Modify the bootstrap

You can modify the bootstrap as follows:

  • To wipe the test setup, use the delete_universe_replication command.
  • After running the bootstrap_cdc_producer command on the source universe, you can verify that it work as expected by running the list_cdc_streams command to view the associated entries: the bootstrap IDs generated by the bootstrap_cdc_producer command should match the stream_id values you see after executing the list_cdc_streams command.

You can also perform the following modifications:

  • To add a table to the source and target universes, use the alter_universe_replication add_table command.
  • To remove an existing table from the source and target universes, use the alter_universe_replication remove_table command.
  • To change the master nodes on the source universe, execute the alter_universe_replication set_master_addresses command.
  • You can verify changes via the get_universe_config command.

Migrate schema

You can execute DDL operations after replication has been already configured for some tables.

Stop user writes

In certain cases, it is possible to temporarily stop incoming user writes. You would typically approach this as follows:

  • Stop any new incoming user writes.
  • Wait for all changes to get replicated to the target universe. This can be observed by replication lag dropping to 0.
  • Apply the DDL changes on both universes and alter replication for any newly-created tables. For example, after executing the CREATE TABLE or CREATE INDEX statements.
  • Resume user writes.

Use backup and restore

If you cannot stop incoming user traffic, then the safest approach would be to apply DDLs on the source universe combined with bootstrapping.
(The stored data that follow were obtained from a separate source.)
/-- Rounding to BF16 (R37, R38). -/
def toBf16 : Val → BitVec 16
  | .nan => 0x7FC0#16
  | .inf n => if n then 0xFF80#16 else 0x7F80#16
  | .fin n m e =>
    match bf16.encodeFin 254 n m e with
    | some b => BitVec.ofNat 16 b
    | none => if n then 0xFF80#16 else 0x7F80#16

def ofBf16 (w : BitVec 16) : Val := bf16.decodeIeee w.toNat

/-- Conversion to unscaled FP8 E4M3 (R36): saturating to ±448, infinities saturate, NaN is 0x7F. -/
def toE4m3 : Val → Byte
  | .nan => 0x7F#8
  | .inf n => if n then 0xFE#8 else 0x7E#8
  | .fin n m e =>
    match e4m3.encodeFin 15 n m e with
    | some b => if b % 128 = 127 then (if n then 0xFE#8 else 0x7E#8) else BitVec.ofNat 8 b
    | none => if n then 0xFE#8 else 0x7E#8

/-- The value of an E4M3 code: 0x7F and 0xFF are NaN (Table 02-1). -/
def ofE4m3 (b : Byte) : Val := if b.toNat % 128 = 127 then .nan else e4m3.decodeFin b.toNat

def ofE5m2 (b : Byte) : Val := e5m2.decodeIeee b.toNat

/-- The value of an E2M1 code (its low four bits). -/
def ofE2m1 (b : Byte) : Val := e2m1.decodeFin (b.toNat % 16)

/-- INT8: two's complement, value × 2^−6 (Table 02-1); 0x80 reads as −2.0 (R32). -/
def ofInt8 (b : Byte) : Val := (Val.ofInt b.toInt).scale (-6)

/-- The format codes of Table 02-2. -/
inductive FmtCode where
  | fp32 | bf16 | mxE4m3 | mxE5m2 | mxfp4 | mxint8 | e4m3 | int32
deriving DecidableEq, Repr

/-- R31: a reserved code is malformed. -/
def fmtOfCode (c : Nat) : Option FmtCode :=
  match c with
  | 1 => some .fp32
  | 2 => some .bf16
  | 3 => some .mxE4m3
  | 4 => some .mxE5m2
  | 5 => some .mxfp4
  | 6 => some .mxint8
  | 7 => some .e4m3
  | 8 => some .int32
  | _ => none

def FmtCode.isMx : FmtCode → Bool
  | .mxE4m3 | .mxE5m2 | .mxfp4 | .mxint8 => true
  | _ => false

/-- Bits of one stored element. -/
def FmtCode.bits : FmtCode → Nat
  | .fp32 | .int32 => 32
  | .bf16 => 16
  | .mxfp4 => 4
  | _ => 8

/-- The value of an MX element before its scale. -/
def FmtCode.elem (f : FmtCode) (b : Byte) : Val :=
  match f with
  | .mxE4m3 => ofE4m3 b
  | .mxE5m2 => ofE5m2 b
  | .mxfp4 => ofE2m1 b
  | .mxint8 => ofInt8 b
  | _ => .nan

/-- A value beyond the FP32 range becomes an infinity (R40). -/
def clampF32 : Val → Val
  | .fin n m e => if m ≠ 0 ∧ (Nat.log2 m : Int) + e ≥ 128 then .inf n else .fin n m e
  | v => v

/-- A decoded MX element (R32, R40): a 0xFF scale reads NaN. -/
def mxDecode (f : FmtCode) (scale b : Byte) : Val :=
  if scale = 0xFF#8 then .nan else clampF32 ((f.elem b).scale ((scale.toNat : Int) - 127))

/-- emax of R35. -/
def FmtCode.emax : FmtCode → Int
  | .mxE4m3 => 8
  | .mxE5m2 => 15
  | .mxfp4 => 2
  | _ => 0

/-- Rounding to the nearest integer, ties to even. -/
def rneInt (n : Bool) (m : Nat) (e : Int) : Int :=
  let k : Nat := if 0 ≤ e then m * 2 ^ e.toNat else rneShift m (-e).toNat
  if n then -(k : Int) else k

/-- One MX element: the rounding of a scaled value to the element format, saturating (R35). -/
def FmtCode.mxElem (f : FmtCode) (v : Val) : Byte :=
  match v with
  | .fin n m e =>
    match f with
    | .mxE4m3 => toE4m3 v
    | .mxE5m2 =>
      match Sys2Proof.Machine.e5m2.encodeFin 30 n m e with
      | some b => BitVec.ofNat 8 b
      | none => if n then 0xFB#8 else 0x7B#8
    | .mxfp4 =>
      match Sys2Proof.Machine.e2m1.encodeFin 3 n m e with
      | some b => BitVec.ofNat 8 b
      | none => if n then 0xF#8 else 0x7#8
    | _ => BitVec.ofInt 8 (max (-127) (min 127 (rneInt n m (e + 6))))
  | _ => 0#8

/-- The largest exponent floor(log2 |v|) of the non-zero values; none when all are zero. -/
def amaxExp : List Val → Option Int
  | [] => none
  | .fin _ m e :: vs =>
    if m = 0 then amaxExp vs
    else
      let x : Int := Nat.log2 m + e
      some (match amaxExp vs with | some y => max x y | none => x)
  | _ :: vs => amaxExp vs

/-- Conversion of the values of one block (32, or fewer in a partial block, R33) to an MX format (R35): the scale and
the element codes. -/
def mxEncode (f : FmtCode) (vs : List Val) : Byte × List Byte :=
  if vs.any (fun v => !v.isFinite) then (0xFF#8, vs.map fun _ => 0#8)
  else
    let s : Int := match amaxExp vs with
      | none => 0
      | some x => max 0 (min 254 (x - f.emax + 127))
    (BitVec.ofInt 8 s, vs.map fun v => f.mxElem (v.scale (127 - s)))

/-- A non-negative value whose rounding to the element format exceeds its largest finite element, so that R35 saturates it: half a
step above that element, where a tie goes to the even one. -/
def FmtCode.exceeds (f : FmtCode) (v : Val) : Bool :=
  match f with
  | .mxE4m3 => Val.lt (Val.ofInt 464) v
  | .mxE5m2 => Val.le (Val.ofInt 61440) v
  | .mxfp4 => Val.le (Val.ofInt 7) v
  | _ => Val.le ((Val.ofInt 255).scale (-7)) v

/-! ## Sums -/

/-- The exact sum of a chunk's products with the specials and zero signs of R40. -/
def chunkSum (ps : List Val) : Val :=
  if ps.any Val.isNan then .nan
  else
    let pos := ps.any fun v => v == .inf false
    let ng := ps.any fun v => v == .inf true
    if pos && ng then .nan
    else if pos then .inf false
    else if ng then .inf true
    else
      let q : Int := ps.foldl (fun q v => min q v.expo) 0
      let s : Int := ps.foldl (fun s v => s + v.sigAt q) 0
      if s = 0 then (if ps.all Val.isNeg then .negZero else .zero) else .fin (s < 0) s.natAbs q

/-- One accumulator step: an exact chunk sum added with one rounding (R39). -/
def accAdd (acc : W) (chunk : Val) : W := toF32 ((ofF32 acc).add chunk)

/-- The first l elements of a list and the rest, over and over; `fuel` bounds the number of chunks. -/
def chunksOf {α : Type} (l : Nat) : Nat → List α → List (List α)
  | 0, _ => []
  | _, [] => []
  | fuel + 1, x :: xs => ((x :: xs).take l) :: chunksOf l fuel ((x :: xs).drop l)

/-- A dot product under R39 and R41: chunks of length l in increasing index, from −0. -/
def dot (l : Nat) (ps : List Val) : W :=
  (chunksOf (max l 1) ps.length ps).foldl (fun a c => accAdd a (chunkSum c)) 0x80000000#32

/-- Chunk length of an operand pair (Table 02-4). -/
def chunkLen (a b : FmtCode) : Nat :=
  if a = .fp32 || b = .fp32 then 4
  else if a = .bf16 && b = .bf16 then 16
  else 32

/-! ## Vector primitives (R42) -/

def f32Add (a b : W) : W := toF32 ((ofF32 a).add (ofF32 b))
def f32Neg (a : W) : W := toF32 (ofF32 a).neg
def f32Sub (a b : W) : W := toF32 ((ofF32 a).add (ofF32 b).neg)
def f32Mul (a b : W) : W := toF32 ((ofF32 a).mul (ofF32 b))
def f32Fma (a b c : W) : W := toF32 (((ofF32 a).mul (ofF32 b)).add (ofF32 c))

/-- A quotient of naturals with a sticky bit below enough quotient bits for one correct FP32 rounding. -/
def divSticky (m p : Nat) : Nat × Int :=
  let k := 64 + Nat.log2 p
  let k := if Nat.log2 m > k then k else k + 64
  let x := m * 2 ^ k
  (2 * (x / p) + (if x % p = 0 then 0 else 1), -(k : Int) - 1)

def valDiv (a b : Val) : Val :=
  match a, b with
  | .nan, _ => .nan
  | _, .nan => .nan
  | .inf _, .inf _ => .nan
  | .inf n, .fin k _ _ => .inf (n != k)
  | .fin n _ _, .inf k => .fin (n != k) 0 0
  | .fin n m e, .fin k p f =>
    if p = 0 then (if m = 0 then .nan else .inf (n != k))
    else if m = 0 then .fin (n != k) 0 0
    else let (s, x) := divSticky m p; .fin (n != k) s (e - f + x)

def f32Div (a b : W) : W := toF32 (valDiv (ofF32 a) (ofF32 b))

/-- ⌊√(m·2^e)⌋ at 80 more bits, with a sticky bit. -/
def sqrtSticky (m : Nat) (e : Int) : Nat × Int :=
  let odd : Nat := if e % 2 = 0 then 0 else 1
  let x := m * 2 ^ (160 + odd)
  let r := Nat.sqrt x
  (2 * r + (if r * r = x then 0 else 1), (e - odd) / 2 - 81)

def valSqrt : Val → Val
  | .nan => .nan
  | .inf n => if n then .nan else .inf false
  | .fin n m e =>
    if m = 0 then .fin n 0 0
    else if n then .nan
    else let (s, x) := sqrtSticky m e; .fin false s x

def f32Sqrt (a : W) : W := toF32 (valSqrt (ofF32 a))

/-- 1/√x with a sticky bit: r = ⌊√(2^(2k)/(m·2^e))⌋. -/
def valRsqrt : Val → Val
  | .nan => .nan
  | .inf n => if n then .nan else .zero
  | .fin n m e =>
    if m = 0 then .inf n
    else if n then .nan
    else
      let odd : Nat := if e % 2 = 0 then 0 else 1
      let d := m * 2 ^ odd
      let num := 2 ^ (2 * (Nat.log2 d + 80))
      let r := Nat.sqrt (num / d)
      .fin false (2 * r + (if r * r * d = num then 0 else 1)) (-((e - odd) / 2) - (Nat.log2 d + 80 : Nat) - 1)

def f32Rsqrt (a : W) : W := toF32 (valRsqrt (ofF32 a))

/-- max and min return canonical NaN if either operand is NaN; +0 is above −0 (R42, IEEE 754-2019 maximum). -/
def f32Max (a b : W) : W :=
  let x := ofF32 a
  let y := ofF32 b
  if x.isNan || y.isNan then 0x7FC00000#32
  else if x.lt y then b else if y.lt x then a else if x.isNeg then b else a

def f32Min (a b : W) : W :=
  let x := ofF32 a
  let y := ofF32 b
  if x.isNan || y.isNan then 0x7FC00000#32
  else if x.lt y then a else if y.lt x then b else if x.isNeg then a else b

/-- ln 2 in fixed point with 192 fractional bits: Σ 1/(k·2^k). -/
def ln2Fix : Nat :=
  (List.range 200).foldl (fun s k => s + 2 ^ 200 / ((k + 1) * 2 ^ (k + 1))) 0 / 2 ^ 8

/-- e^t in fixed point with 192 fractional bits, t in [0, 1). -/
def expFix (t : Nat) : Nat :=
  ((List.range 60).foldl (fun (acc : Nat × Nat) k =>
    let term := acc.2 * t / 2 ^ 192 / (k + 1)
    (acc.1 + term, term)) (2 ^ 192, 2 ^ 192)).1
Specifically, you would need to do the following:

  • Stop replication before making any DDL changes.
  • Apply all your DDL changes to the source universe.
  • Backup the source universe and all the relevant tables for which you intend to replicate changes. Follow instructions provided in Bootstrap a target universe.
  • Restore this backup on the target universe.
  • Set up replication again for all of the relevant tables. Ensure that you pass in all the bootstrap_id values.

Note that it is possible to add and remove columns of primitive data types without a bootstrap. The schema changes must match on both sides, including changes introduced by any faulty apply and revert operations. Since this process is error-prone, it is recommended to contact Yugabyte Support for assistance.